# Directions
Starting with the line that contains "R357, R363). -/" and ending with the final line of the data below, print those lines exactly and nothing else.

(Material for the task Opens)

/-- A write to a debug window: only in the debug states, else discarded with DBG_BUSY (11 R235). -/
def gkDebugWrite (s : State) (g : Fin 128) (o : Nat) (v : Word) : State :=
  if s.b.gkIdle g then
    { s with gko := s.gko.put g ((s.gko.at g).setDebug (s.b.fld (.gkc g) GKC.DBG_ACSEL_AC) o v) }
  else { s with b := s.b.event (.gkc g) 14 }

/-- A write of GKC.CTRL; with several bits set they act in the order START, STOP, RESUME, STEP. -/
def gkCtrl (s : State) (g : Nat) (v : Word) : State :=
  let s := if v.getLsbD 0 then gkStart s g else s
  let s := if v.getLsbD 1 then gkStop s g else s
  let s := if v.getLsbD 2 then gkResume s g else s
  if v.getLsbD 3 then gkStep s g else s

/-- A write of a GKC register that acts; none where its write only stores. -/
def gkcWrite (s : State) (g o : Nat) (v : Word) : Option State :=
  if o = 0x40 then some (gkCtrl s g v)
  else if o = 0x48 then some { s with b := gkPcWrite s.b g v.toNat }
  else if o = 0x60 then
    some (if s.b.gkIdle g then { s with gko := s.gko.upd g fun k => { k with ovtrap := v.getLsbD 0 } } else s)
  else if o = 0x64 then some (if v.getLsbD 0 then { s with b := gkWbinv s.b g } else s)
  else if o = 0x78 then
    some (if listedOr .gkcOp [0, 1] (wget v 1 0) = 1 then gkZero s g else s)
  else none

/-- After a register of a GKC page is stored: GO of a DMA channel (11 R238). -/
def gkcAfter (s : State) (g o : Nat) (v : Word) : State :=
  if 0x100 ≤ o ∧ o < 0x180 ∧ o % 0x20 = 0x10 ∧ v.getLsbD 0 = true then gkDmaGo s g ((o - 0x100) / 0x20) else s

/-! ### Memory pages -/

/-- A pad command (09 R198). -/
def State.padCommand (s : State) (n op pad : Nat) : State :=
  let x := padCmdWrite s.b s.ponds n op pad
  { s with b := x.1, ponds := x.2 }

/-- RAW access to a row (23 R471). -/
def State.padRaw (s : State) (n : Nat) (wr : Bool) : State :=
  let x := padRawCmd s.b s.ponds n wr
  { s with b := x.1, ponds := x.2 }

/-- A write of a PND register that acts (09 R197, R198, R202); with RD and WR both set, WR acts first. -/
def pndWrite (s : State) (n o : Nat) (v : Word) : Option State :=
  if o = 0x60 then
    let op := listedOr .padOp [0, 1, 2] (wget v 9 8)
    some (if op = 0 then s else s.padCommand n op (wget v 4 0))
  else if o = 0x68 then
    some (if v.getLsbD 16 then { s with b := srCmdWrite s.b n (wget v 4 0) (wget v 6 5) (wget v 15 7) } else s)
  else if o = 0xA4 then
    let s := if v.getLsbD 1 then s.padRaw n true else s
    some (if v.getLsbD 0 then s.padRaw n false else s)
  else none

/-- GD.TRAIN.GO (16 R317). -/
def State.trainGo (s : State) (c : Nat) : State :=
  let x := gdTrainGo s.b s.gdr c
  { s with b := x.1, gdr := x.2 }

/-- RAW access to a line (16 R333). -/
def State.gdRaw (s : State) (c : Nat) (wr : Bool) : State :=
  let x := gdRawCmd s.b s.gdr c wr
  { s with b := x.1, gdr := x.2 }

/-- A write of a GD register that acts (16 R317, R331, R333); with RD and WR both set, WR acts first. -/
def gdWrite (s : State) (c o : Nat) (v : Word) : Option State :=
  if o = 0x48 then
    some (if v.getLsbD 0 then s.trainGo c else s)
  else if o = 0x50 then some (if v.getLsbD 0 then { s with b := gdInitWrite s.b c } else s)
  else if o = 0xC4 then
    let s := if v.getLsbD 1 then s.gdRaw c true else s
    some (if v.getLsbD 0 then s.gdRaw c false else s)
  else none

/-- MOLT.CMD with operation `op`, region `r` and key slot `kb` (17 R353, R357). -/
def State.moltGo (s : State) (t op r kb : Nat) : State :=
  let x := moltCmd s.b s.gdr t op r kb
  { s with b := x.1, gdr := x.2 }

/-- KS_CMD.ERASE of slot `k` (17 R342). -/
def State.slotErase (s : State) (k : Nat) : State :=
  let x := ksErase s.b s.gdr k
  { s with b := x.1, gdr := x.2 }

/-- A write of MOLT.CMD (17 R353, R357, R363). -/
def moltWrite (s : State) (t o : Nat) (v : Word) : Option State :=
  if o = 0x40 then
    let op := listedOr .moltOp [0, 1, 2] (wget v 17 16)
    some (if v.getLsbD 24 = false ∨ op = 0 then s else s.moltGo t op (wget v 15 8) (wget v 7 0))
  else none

(Material for the task Closes)

# Answer space
/-- A write of MOLT.CMD (17 R353, R357, R363). -/
def moltWrite (s : State) (t o : Nat) (v : Word) : Option State :=
  if o = 0x40 then
    let op := listedOr .moltOp [0, 1, 2] (wget v 17 16)
    some (if v.getLsbD 24 = false ∨ op = 0 then s else s.moltGo t op (wget v 15 8) (wget v 7 0))
  else none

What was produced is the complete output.